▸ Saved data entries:
──────────
-- ==== Sys2Proof/Laws/FrameLane.lean ====
section
/-! SUPPORT. Frames of the operations of Lane: what each may change. -/

set_option linter.all false

namespace Sys2Proof.Machine

variable {F : List Part} {s₀ : State}

@[simp] theorem noteCoils_kept (was new : Block) (i : Nat) (s : State) (hW : [.stages] ⊆ F) : Kept F s₀ (noteCoils was new i s) ↔ Kept F s₀ s := by
  simp at hW; (unfold noteCoils; try simp [hW]) <;> repeat' ((first | split | apply forAll_step | apply forAll_keep | apply foldl_step | apply foldl_keep | intro _) <;> try simp [hW])

@[simp] theorem sendDownlink_kept (incomplete : Half) (n : Nat) (s : State) (hW : [.outs, .flt, .stages, .lanes, .pair] ⊆ F) : Kept F s₀ (sendDownlink incomplete n s) ↔ Kept F s₀ s := by
  simp at hW; (unfold sendDownlink; try simp [hW]) <;> repeat' ((first | split | apply forAll_step | apply forAll_keep | apply foldl_step | apply foldl_keep | intro _) <;> try simp [hW])

@[simp] theorem feedOutlets_kept (s : State) (hW : [.rcd] ⊆ F) : Kept F s₀ (feedOutlets s) ↔ Kept F s₀ s := by
  simp at hW; (unfold feedOutlets; try simp [hW]) <;> repeat' ((first | split | apply forAll_step | apply forAll_keep | apply foldl_step | apply foldl_keep | intro _) <;> try simp [hW])

@[simp] theorem downlinkSendEffect_kept (incomplete : Half) (s : State) (hW : [.outs, .freeIx, .pwr, .host, .flt, .stages, .alloc, .paths, .law, .lanes, .pair, .acq, .sw, .met, .veh, .can, .rcd, .auth, .opState, .rings, .faults] ⊆ F) : Kept F s₀ (downlinkSendEffect incomplete s) ↔ Kept F s₀ s := by
  simp at hW; (unfold downlinkSendEffect; try simp [hW]) <;> repeat' ((first | split | apply forAll_step | apply forAll_keep | apply foldl_step | apply foldl_keep | intro _) <;> try simp [hW])

theorem execDownlinkSend_keeps {t : State} (incomplete : Half) (s : State) (e : execDownlinkSend incomplete s = .next t) : ∃ u, t = settle u ∧ Kept [.outs, .freeIx, .pwr, .host, .flt, .prof, .stages, .alloc, .paths, .law, .lanes, .pair, .acq, .sw, .met, .veh, .can, .rcd, .auth, .opState, .rings, .faults] s u := by
  unfold execDownlinkSend live at e; refine ctl_keeps ?_ e; (try simp) <;> repeat' ((first | split | apply forAll_keep | apply foldl_keep | intro _) <;> try simp)

@[simp] theorem uplinkReceiveEffect_kept (n : Nat) (type : Byte) (blocks : List Block) (s : State) (hW : [.flt, .lanes] ⊆ F) : Kept F s₀ (uplinkReceiveEffect n type blocks s) ↔ Kept F s₀ s := by
  simp at hW; (unfold uplinkReceiveEffect; try simp [hW]) <;> repeat' ((first | split | apply forAll_step | apply forAll_keep | apply foldl_step | apply foldl_keep | intro _) <;> try simp [hW])

theorem execUplinkReceive_keeps {t : State} (lane : Nat) (type : Byte) (blocks : List Block) (s : State) (e : execUplinkReceive lane type blocks s = .next t) : ∃ u, t = settle u ∧ Kept [.flt, .lanes] s u := by
  unfold execUplinkReceive live at e; refine ctl_keeps ?_ e; (try simp) <;> repeat' ((first | split | apply forAll_keep | apply foldl_keep | intro _) <;> try simp)

@[simp] theorem noteWindow_kept (i : Nat) (s : State) (hW : [.stages] ⊆ F) : Kept F s₀ (noteWindow i s) ↔ Kept F s₀ s := by
  simp at hW; (unfold noteWindow; try simp [hW]) <;> repeat' ((first | split | apply forAll_step | apply forAll_keep | apply foldl_step | apply foldl_keep | intro _) <;> try simp [hW])

@[simp] theorem countFrozen_kept (i : Nat) (s : State) (hW : [.stages] ⊆ F) : Kept F s₀ (countFrozen i s) ↔ Kept F s₀ s := by
  simp at hW; (unfold countFrozen; try simp [hW]) <;> repeat' ((first | split | apply forAll_step | apply forAll_keep | apply foldl_step | apply foldl_keep | intro _) <;> try simp [hW])

@[simp] theorem takeFeedback_kept (i : Nat) (s : State) (hW : [.stages] ⊆ F) : Kept F s₀ (takeFeedback i s) ↔ Kept F s₀ s := by
  simp at hW; (unfold takeFeedback; try simp [hW]) <;> repeat' ((first | split | apply forAll_step | apply forAll_keep | apply foldl_step | apply foldl_keep | intro _) <;> try simp [hW])

@[simp] theorem takeBus_kept (n : Nat) (s : State) (hW : [.alloc] ⊆ F) : Kept F s₀ (takeBus n s) ↔ Kept F s₀ s := by
  simp at hW; (unfold takeBus; try simp [hW]) <;> repeat' ((first | split | apply forAll_step | apply forAll_keep | apply foldl_step | apply foldl_keep | intro _) <;> try simp [hW])

@[simp] theorem gateFault_kept (p : Nat) (s : State) (hW : [.outs, .flt, .stages, .paths, .pair, .acq, .rcd] ⊆ F) : Kept F s₀ (gateFault p s) ↔ Kept F s₀ s := by
  simp at hW; (unfold gateFault; try simp [hW]) <;> repeat' ((first | split | apply forAll_step | apply forAll_keep | apply foldl_step | apply foldl_keep | intro _) <;> try simp [hW])

@[simp] theorem nodeStop_kept (n m old new : Nat) (s : State) (hW : [.outs, .flt, .stages, .paths, .pair, .acq, .rcd] ⊆ F) : Kept F s₀ (nodeStop n m old new s) ↔ Kept F s₀ s := by
  simp at hW; (unfold nodeStop; try simp [hW]) <;> repeat' ((first | split | apply forAll_step | apply forAll_keep | apply foldl_step | apply foldl_keep | intro _) <;> try simp [hW])

@[simp] theorem nodeStatus_kept (n old0 old1 : Nat) (s : State) (hW : [.outs, .flt, .stages, .paths, .pair, .acq, .rcd] ⊆ F) : Kept F s₀ (nodeStatus n old0 old1 s) ↔ Kept F s₀ s := by
  simp at hW; (unfold nodeStatus; try simp [hW]) <;> repeat' ((first | split | apply forAll_step | apply forAll_keep | apply foldl_step | apply foldl_keep | intro _) <;> try simp [hW])

@[simp] theorem latchUplink_kept (n : Nat) (blocks : List Block) (s : State) (hW : [.outs, .flt, .stages, .alloc, .paths, .lanes, .pair, .acq, .thm, .rcd] ⊆ F) : Kept F s₀ (latchUplink n blocks s) ↔ Kept F s₀ s := by
  simp at hW; (unfold latchUplink; try simp [hW]) <;> repeat' ((first | split | apply forAll_step | apply forAll_keep | apply foldl_step | apply foldl_keep | intro _) <;> try simp [hW])

@[simp] theorem endFrozen_kept (i : Nat) (s : State) (hW : [.stages] ⊆ F) : Kept F s₀ (endFrozen i s) ↔ Kept F s₀ s := by
  simp at hW; (unfold endFrozen; try simp [hW]) <;> repeat' ((first | split | apply forAll_step | apply forAll_keep | apply foldl_step | apply foldl_keep | intro _) <;> try simp [hW])

@[simp] theorem missUplink_kept (n : Nat) (s : State) (hW : [.flt, .stages, .lanes, .acq, .rcd] ⊆ F) : Kept F s₀ (missUplink n s) ↔ Kept F s₀ s := by
  simp at hW; (unfold missUplink; try simp [hW]) <;> repeat' ((first | split | apply forAll_step | apply forAll_keep | apply foldl_step | apply foldl_keep | intro _) <;> try simp [hW])

@[simp] theorem laneActive_kept (n : Nat) (s : State) (hW : [.outs, .flt, .lanes, .pair, .acq, .rcd] ⊆ F) : Kept F s₀ (laneActive n s) ↔ Kept F s₀ s := by
  simp at hW; (unfold laneActive; try simp [hW]) <;> repeat' ((first | split | apply forAll_step | apply forAll_keep | apply foldl_step | apply foldl_keep | intro _) <;> try simp [hW])

@[simp] theorem trainPeriod_kept (n usable : Nat) (found : Option (List Block)) (s : State) (hW : [.outs, .flt, .stages, .alloc, .paths, .lanes, .pair, .acq, .thm, .rcd] ⊆ F) : Kept F s₀ (trainPeriod n usable found s) ↔ Kept F s₀ s := by
  simp at hW; (unfold trainPeriod; try simp [hW]) <;> repeat' ((first | split | apply forAll_step | apply forAll_keep | apply foldl_step | apply foldl_keep | intro _) <;> try simp [hW])

@[simp] theorem matchArrived_kept (n : Nat) (s : State) (hW : [.lanes] ⊆ F) : Kept F s₀ (matchArrived n s) ↔ Kept F s₀ s := by
  simp at hW; (unfold matchArrived; try simp [hW]) <;> repeat' ((first | split | apply forAll_step | apply forAll_keep | apply foldl_step | apply foldl_keep | intro _) <;> try simp [hW])

@[simp] theorem noteLoss_kept (n : Nat) (found : Option (List Block)) (s : State) (hW : [.pair] ⊆ F) : Kept F s₀ (noteLoss n found s) ↔ Kept F s₀ s := by
  simp at hW; (unfold noteLoss; try simp [hW]) <;> repeat' ((first | split | apply forAll_step | apply forAll_keep | apply foldl_step | apply foldl_keep | intro _) <;> try simp [hW])

@[simp] theorem uplinkLatchEffect_kept (n : Nat) (s : State) (hW : [.outs, .flt, .stages, .alloc, .paths, .lanes, .pair, .acq, .thm, .rcd] ⊆ F) : Kept F s₀ (uplinkLatchEffect n s) ↔ Kept F s₀ s := by
  simp at hW; (unfold uplinkLatchEffect; try simp [hW]) <;> repeat' ((first | split | apply forAll_step | apply forAll_keep | apply foldl_step | apply foldl_keep | intro _) <;> try simp [hW])

theorem execUplinkLatch_keeps {t : State} (lane : Nat) (s : State) (e : execUplinkLatch lane s = .next t) : ∃ u, t = settle u ∧ Kept [.outs, .freeIx, .pwr, .flt, .prof, .stages, .alloc, .paths, .lanes, .pair, .acq, .thm, .met, .veh, .rcd] s u := by
  unfold execUplinkLatch live at e; refine ctl_keeps ?_ e; (try simp) <;> repeat' ((first | split | apply forAll_keep | apply foldl_keep | intro _) <;> try simp)

@[simp] theorem startHandover_kept (kind least : Nat) (s : State) (hW : [.outs, .pair] ⊆ F) : Kept F s₀ (startHandover kind least s) ↔ Kept F s₀ s := by
  simp at hW; (unfold startHandover; try simp [hW]) <;> repeat' ((first | split | apply forAll_step | apply forAll_keep | apply foldl_step | apply foldl_keep | intro _) <;> try simp [hW])

@[simp] theorem laneLossStops_kept (n : Nat) (s : State) (hW : [.outs, .flt, .stages, .paths, .pair, .acq, .rcd] ⊆ F) : Kept F s₀ (laneLossStops n s) ↔ Kept F s₀ s := by
  simp at hW; (unfold laneLossStops; try simp [hW]) <;> repeat' ((first | split | apply forAll_step | apply forAll_keep | apply foldl_step | apply foldl_keep | intro _) <;> try simp [hW])

@[simp] theorem loseLane_kept (n payload : Nat) (s : State) (hW : [.outs, .flt, .stages, .paths, .lanes, .pair, .acq, .rcd] ⊆ F) : Kept F s₀ (loseLane n payload s) ↔ Kept F s₀ s := by
  simp at hW; (unfold loseLane; try simp [hW]) <;> repeat' ((first | split | apply forAll_step | apply forAll_keep | apply foldl_step | apply foldl_keep | intro _) <;> try simp [hW])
──────────
▸ WORK INSTRUCTIONS: Could you write out, exactly, each line of the data above from the one containing "unfold execUplinkLatch live" through the last, including both?

▸ TASK SOLUTION:
  unfold execUplinkLatch live at e; refine ctl_keeps ?_ e; (try simp) <;> repeat' ((first | split | apply forAll_keep | apply foldl_keep | intro _) <;> try simp)

@[simp] theorem startHandover_kept (kind least : Nat) (s : State) (hW : [.outs, .pair] ⊆ F) : Kept F s₀ (startHandover kind least s) ↔ Kept F s₀ s := by
  simp at hW; (unfold startHandover; try simp [hW]) <;> repeat' ((first | split | apply forAll_step | apply forAll_keep | apply foldl_step | apply foldl_keep | intro _) <;> try simp [hW])

@[simp] theorem laneLossStops_kept (n : Nat) (s : State) (hW : [.outs, .flt, .stages, .paths, .pair, .acq, .rcd] ⊆ F) : Kept F s₀ (laneLossStops n s) ↔ Kept F s₀ s := by
  simp at hW; (unfold laneLossStops; try simp [hW]) <;> repeat' ((first | split | apply forAll_step | apply forAll_keep | apply foldl_step | apply foldl_keep | intro _) <;> try simp [hW])

@[simp] theorem loseLane_kept (n payload : Nat) (s : State) (hW : [.outs, .flt, .stages, .paths, .lanes, .pair, .acq, .rcd] ⊆ F) : Kept F s₀ (loseLane n payload s) ↔ Kept F s₀ s := by
  simp at hW; (unfold loseLane; try simp [hW]) <;> repeat' ((first | split | apply forAll_step | apply forAll_keep | apply foldl_step | apply foldl_keep | intro _) <;> try simp [hW])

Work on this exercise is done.